==== Records to use ====
/-! ### setLatch -/

@[simp] theorem State.setLatch_pending (s : State) (c p : Nat) (x : Latch) : (s.setLatch c p x).pending = s.pending := rfl
@[simp] theorem State.setLatch_status (s : State) (c p : Nat) (x : Latch) : (s.setLatch c p x).status = s.status := rfl
@[simp] theorem State.setLatch_reply (s : State) (c p : Nat) (x : Latch) : (s.setLatch c p x).reply = s.reply := rfl
@[simp] theorem State.setLatch_now (s : State) (c p : Nat) (x : Latch) : (s.setLatch c p x).now = s.now := rfl
@[simp] theorem State.setLatch_timeFree (s : State) (c p : Nat) (x : Latch) : (s.setLatch c p x).timeFree = s.timeFree := rfl
@[simp] theorem State.setLatch_refFailAt (s : State) (c p : Nat) (x : Latch) : (s.setLatch c p x).refFailAt = s.refFailAt := rfl
@[simp] theorem State.setLatch_active (s : State) (c p : Nat) (x : Latch) : (s.setLatch c p x).active = s.active := rfl
@[simp] theorem State.setLatch_prior (s : State) (c p : Nat) (x : Latch) : (s.setLatch c p x).prior = s.prior := rfl
@[simp] theorem State.setLatch_shadow (s : State) (c p : Nat) (x : Latch) : (s.setLatch c p x).shadow = s.shadow := rfl
@[simp] theorem State.setLatch_regs (s : State) (c p : Nat) (x : Latch) : (s.setLatch c p x).regs = s.regs := rfl
@[simp] theorem State.setLatch_retained (s : State) (c p : Nat) (x : Latch) : (s.setLatch c p x).retained = s.retained := rfl
@[simp] theorem State.setLatch_committed (s : State) (c p : Nat) (x : Latch) : (s.setLatch c p x).committed = s.committed := rfl
@[simp] theorem State.setLatch_sets (s : State) (c p : Nat) (x : Latch) : (s.setLatch c p x).sets = s.sets := rfl
@[simp] theorem State.setLatch_armed (s : State) (c p : Nat) (x : Latch) : (s.setLatch c p x).armed = s.armed := rfl
@[simp] theorem State.setLatch_queueC (s : State) (c p : Nat) (x : Latch) : (s.setLatch c p x).queueC = s.queueC := rfl
@[simp] theorem State.setLatch_switchSt (s : State) (c p : Nat) (x : Latch) : (s.setLatch c p x).switchSt = s.switchSt := rfl
@[simp] theorem State.setLatch_chans (s : State) (c p : Nat) (x : Latch) : (s.setLatch c p x).chans = s.chans := rfl
@[simp] theorem State.setLatch_ens (s : State) (c p : Nat) (x : Latch) : (s.setLatch c p x).ens = s.ens := rfl
@[simp] theorem State.setLatch_trims (s : State) (c p : Nat) (x : Latch) : (s.setLatch c p x).trims = s.trims := rfl
@[simp] theorem State.setLatch_clusters (s : State) (c p : Nat) (x : Latch) : (s.setLatch c p x).clusters = s.clusters := rfl
@[simp] theorem State.setLatch_parts (s : State) (c p : Nat) (x : Latch) : (s.setLatch c p x).parts = s.parts := rfl
@[simp] theorem State.setLatch_groups (s : State) (c p : Nat) (x : Latch) : (s.setLatch c p x).groups = s.groups := rfl
@[simp] theorem State.setLatch_actions (s : State) (c p : Nat) (x : Latch) : (s.setLatch c p x).actions = s.actions := rfl
@[simp] theorem State.setLatch_caps (s : State) (c p : Nat) (x : Latch) : (s.setLatch c p x).caps = s.caps := rfl
@[simp] theorem State.setLatch_mgmtDown (s : State) (c p : Nat) (x : Latch) : (s.setLatch c p x).mgmtDown = s.mgmtDown := rfl
@[simp] theorem State.setLatch_stalled (s : State) (c p : Nat) (x : Latch) : (s.setLatch c p x).stalled = s.stalled := rfl
@[simp] theorem State.setLatch_islandBad (s : State) (c p : Nat) (x : Latch) : (s.setLatch c p x).islandBad = s.islandBad := rfl
@[simp] theorem State.setLatch_fabricFault (s : State) (c p : Nat) (x : Latch) : (s.setLatch c p x).fabricFault = s.fabricFault := rfl
@[simp] theorem State.setLatch_safeN (s : State) (c p : Nat) (x : Latch) : (s.setLatch c p x).safeN = s.safeN := rfl
@[simp] theorem State.setLatch_vioLost (s : State) (c p : Nat) (x : Latch) : (s.setLatch c p x).vioLost = s.vioLost := rfl
@[simp] theorem State.setLatch_evRing (s : State) (c p : Nat) (x : Latch) : (s.setLatch c p x).evRing = s.evRing := rfl
@[simp] theorem State.setLatch_evNext (s : State) (c p : Nat) (x : Latch) : (s.setLatch c p x).evNext = s.evNext := rfl
@[simp] theorem State.setLatch_ev04At (s : State) (c p : Nat) (x : Latch) : (s.setLatch c p x).ev04At = s.ev04At := rfl
@[simp] theorem State.setLatch_evQueues (s : State) (c p : Nat) (x : Latch) : (s.setLatch c p x).evQueues = s.evQueues := rfl
@[simp] theorem State.setLatch_evQueueGap (s : State) (c p : Nat) (x : Latch) : (s.setLatch c p x).evQueueGap = s.evQueueGap := rfl
@[simp] theorem State.setLatch_later (s : State) (c p : Nat) (x : Latch) : (s.setLatch c p x).later = s.later := rfl
@[simp] theorem State.setLatch_sessions (s : State) (c p : Nat) (x : Latch) : (s.setLatch c p x).sessions = s.sessions := rfl
@[simp] theorem State.setLatch_sessNext (s : State) (c p : Nat) (x : Latch) : (s.setLatch c p x).sessNext = s.sessNext := rfl
@[simp] theorem State.setLatch_asms (s : State) (c p : Nat) (x : Latch) : (s.setLatch c p x).asms = s.asms := rfl
@[simp] theorem State.setLatch_inbox (s : State) (c p : Nat) (x : Latch) : (s.setLatch c p x).inbox = s.inbox := rfl
@[simp] theorem State.setLatch_waits (s : State) (c p : Nat) (x : Latch) : (s.setLatch c p x).waits = s.waits := rfl
@[simp] theorem State.setLatch_outFrames (s : State) (c p : Nat) (x : Latch) : (s.setLatch c p x).outFrames = s.outFrames := rfl
@[simp] theorem State.setLatch_downs (s : State) (c p : Nat) (x : Latch) : (s.setLatch c p x).downs = s.downs := rfl
@[simp] theorem State.setLatch_t1sSleep (s : State) (c p : Nat) (x : Latch) : (s.setLatch c p x).t1sSleep = s.t1sSleep := rfl
@[simp] theorem State.setLatch_keys (s : State) (c p : Nat) (x : Latch) : (s.setLatch c p x).keys = s.keys := rfl
@[simp] theorem State.setLatch_streams (s : State) (c p : Nat) (x : Latch) : (s.setLatch c p x).streams = s.streams := rfl
@[simp] theorem State.setLatch_ports (s : State) (c p : Nat) (x : Latch) : (s.setLatch c p x).ports = s.ports := rfl
@[simp] theorem State.setLatch_entries (s : State) (c p : Nat) (x : Latch) : (s.setLatch c p x).entries = s.entries := rfl
@[simp] theorem State.setLatch_svc (s : State) (c p : Nat) (x : Latch) : (s.setLatch c p x).svc = s.svc := rfl
@[simp] theorem State.setLatch_peerOut (s : State) (c p : Nat) (x : Latch) : (s.setLatch c p x).peerOut = s.peerOut := rfl
@[simp] theorem State.setLatch_peerTries (s : State) (c p : Nat) (x : Latch) : (s.setLatch c p x).peerTries = s.peerTries := rfl
@[simp] theorem State.setLatch_peerReq (s : State) (c p : Nat) (x : Latch) : (s.setLatch c p x).peerReq = s.peerReq := rfl
@[simp] theorem State.setLatch_peerReqsAt (s : State) (c p : Nat) (x : Latch) : (s.setLatch c p x).peerReqsAt = s.peerReqsAt := rfl
@[simp] theorem State.setLatch_drives (s : State) (c p : Nat) (x : Latch) : (s.setLatch c p x).drives = s.drives := rfl
@[simp] theorem State.setLatch_trestle (s : State) (c p : Nat) (x : Latch) : (s.setLatch c p x).trestle = s.trestle := rfl
@[simp] theorem State.setLatch_thermal (s : State) (c p : Nat) (x : Latch) : (s.setLatch c p x).thermal = s.thermal := rfl
@[simp] theorem State.setLatch_supply (s : State) (c p : Nat) (x : Latch) : (s.setLatch c p x).supply = s.supply := rfl
@[simp] theorem State.setLatch_ledger (s : State) (c p : Nat) (x : Latch) : (s.setLatch c p x).ledger = s.ledger := rfl
@[simp] theorem State.setLatch_log (s : State) (c p : Nat) (x : Latch) : (s.setLatch c p x).log = s.log := rfl
@[simp] theorem State.setLatch_nv (s : State) (c p : Nat) (x : Latch) : (s.setLatch c p x).nv = s.nv := rfl
@[simp] theorem State.setLatch_host (s : State) (c p : Nat) (x : Latch) : (s.setLatch c p x).host = s.host := rfl
@[simp] theorem State.setLatch_sec (s : State) (c p : Nat) (x : Latch) : (s.setLatch c p x).sec = s.sec := rfl
@[simp] theorem State.setLatch_flash (s : State) (c p : Nat) (x : Latch) : (s.setLatch c p x).flash = s.flash := rfl
@[simp] theorem State.setLatch_granules (s : State) (c p : Nat) (x : Latch) : (s.setLatch c p x).granules = s.granules := rfl
@[simp] theorem State.setLatch_sectors (s : State) (c p : Nat) (x : Latch) : (s.setLatch c p x).sectors = s.sectors := rfl
@[simp] theorem State.setLatch_waitMaint (s : State) (c p : Nat) (x : Latch) : (s.setLatch c p x).waitMaint = s.waitMaint := rfl
@[simp] theorem State.setLatch_fwWaitAt (s : State) (c p : Nat) (x : Latch) : (s.setLatch c p x).fwWaitAt = s.fwWaitAt := rfl
@[simp] theorem State.setLatch_draws (s : State) (c p : Nat) (x : Latch) : (s.setLatch c p x).draws = s.draws := rfl
@[simp] theorem State.setLatch_get_reg (s : State) (c p : Nat) (x : Latch) (i : Nat) : (s.setLatch c p x).reg i = s.reg i := rfl
@[simp] theorem State.setLatch_get_act (s : State) (c p : Nat) (x : Latch) (i : Nat) : (s.setLatch c p x).act i = s.act i := rfl
@[simp] theorem State.setLatch_get_shad (s : State) (c p : Nat) (x : Latch) (i : Nat) : (s.setLatch c p x).shad i = s.shad i := rfl
@[simp] theorem State.setLatch_get_chan (s : State) (c p : Nat) (x : Latch) (i : Nat) : (s.setLatch c p x).chan i = s.chan i := rfl
@[simp] theorem State.setLatch_get_en (s : State) (c p : Nat) (x : Latch) (i : Nat) : (s.setLatch c p x).en i = s.en i := rfl
@[simp] theorem State.setLatch_get_trim (s : State) (c p : Nat) (x : Latch) (i : Nat) : (s.setLatch c p x).trim i = s.trim i := rfl
@[simp] theorem State.setLatch_get_cluster (s : State) (c p : Nat) (x : Latch) (i : Nat) : (s.setLatch c p x).cluster i = s.cluster i := rfl
@[simp] theorem State.setLatch_get_part (s : State) (c p : Nat) (x : Latch) (i : Nat) : (s.setLatch c p x).part i = s.part i := rfl
@[simp] theorem State.setLatch_get_group (s : State) (c p : Nat) (x : Latch) (i : Nat) : (s.setLatch c p x).group i = s.group i := rfl
@[simp] theorem State.setLatch_get_cap (s : State) (c p : Nat) (x : Latch) (i : Nat) : (s.setLatch c p x).cap i = s.cap i := rfl
@[simp] theorem State.setLatch_get_key (s : State) (c p : Nat) (x : Latch) (i : Nat) : (s.setLatch c p x).key i = s.key i := rfl
@[simp] theorem State.setLatch_get_stream (s : State) (c p : Nat) (x : Latch) (i : Nat) : (s.setLatch c p x).stream i = s.stream i := rfl
@[simp] theorem State.setLatch_get_port (s : State) (c p : Nat) (x : Latch) (i : Nat) : (s.setLatch c p x).port i = s.port i := rfl
@[simp] theorem State.setLatch_get_entry (s : State) (c p : Nat) (x : Latch) (i : Nat) : (s.setLatch c p x).entry i = s.entry i := rfl
@[simp] theorem State.setLatch_get_window (s : State) (c p : Nat) (x : Latch) (i : Nat) : (s.setLatch c p x).window i = s.window i := rfl
@[simp] theorem State.setLatch_get_drive (s : State) (c p : Nat) (x : Latch) (i : Nat) : (s.setLatch c p x).drive i = s.drive i := rfl
@[simp] theorem State.setLatch_get_stageSet (s : State) (c p : Nat) (x : Latch) (i : Nat) : (s.setLatch c p x).stageSet i = s.stageSet i := rfl
@[simp] theorem State.setLatch_get_downCause (s : State) (c p : Nat) (x : Latch) (i : Nat) : (s.setLatch c p x).downCause i = s.downCause i := rfl
@[simp] theorem State.setLatch_get_action (s : State) (c p : Nat) (x : Latch) (i : Nat) : (s.setLatch c p x).action i = s.action i := rfl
====
### What you will do
Everything starting at the line containing "s.asms := rfl" and ending at the line containing "s.waits := rfl" in the records above should be repeated exactly, and only that.

### Exercise solution
@[simp] theorem State.setLatch_asms (s : State) (c p : Nat) (x : Latch) : (s.setLatch c p x).asms = s.asms := rfl
@[simp] theorem State.setLatch_inbox (s : State) (c p : Nat) (x : Latch) : (s.setLatch c p x).inbox = s.inbox := rfl
@[simp] theorem State.setLatch_waits (s : State) (c p : Nat) (x : Latch) : (s.setLatch c p x).waits = s.waits := rfl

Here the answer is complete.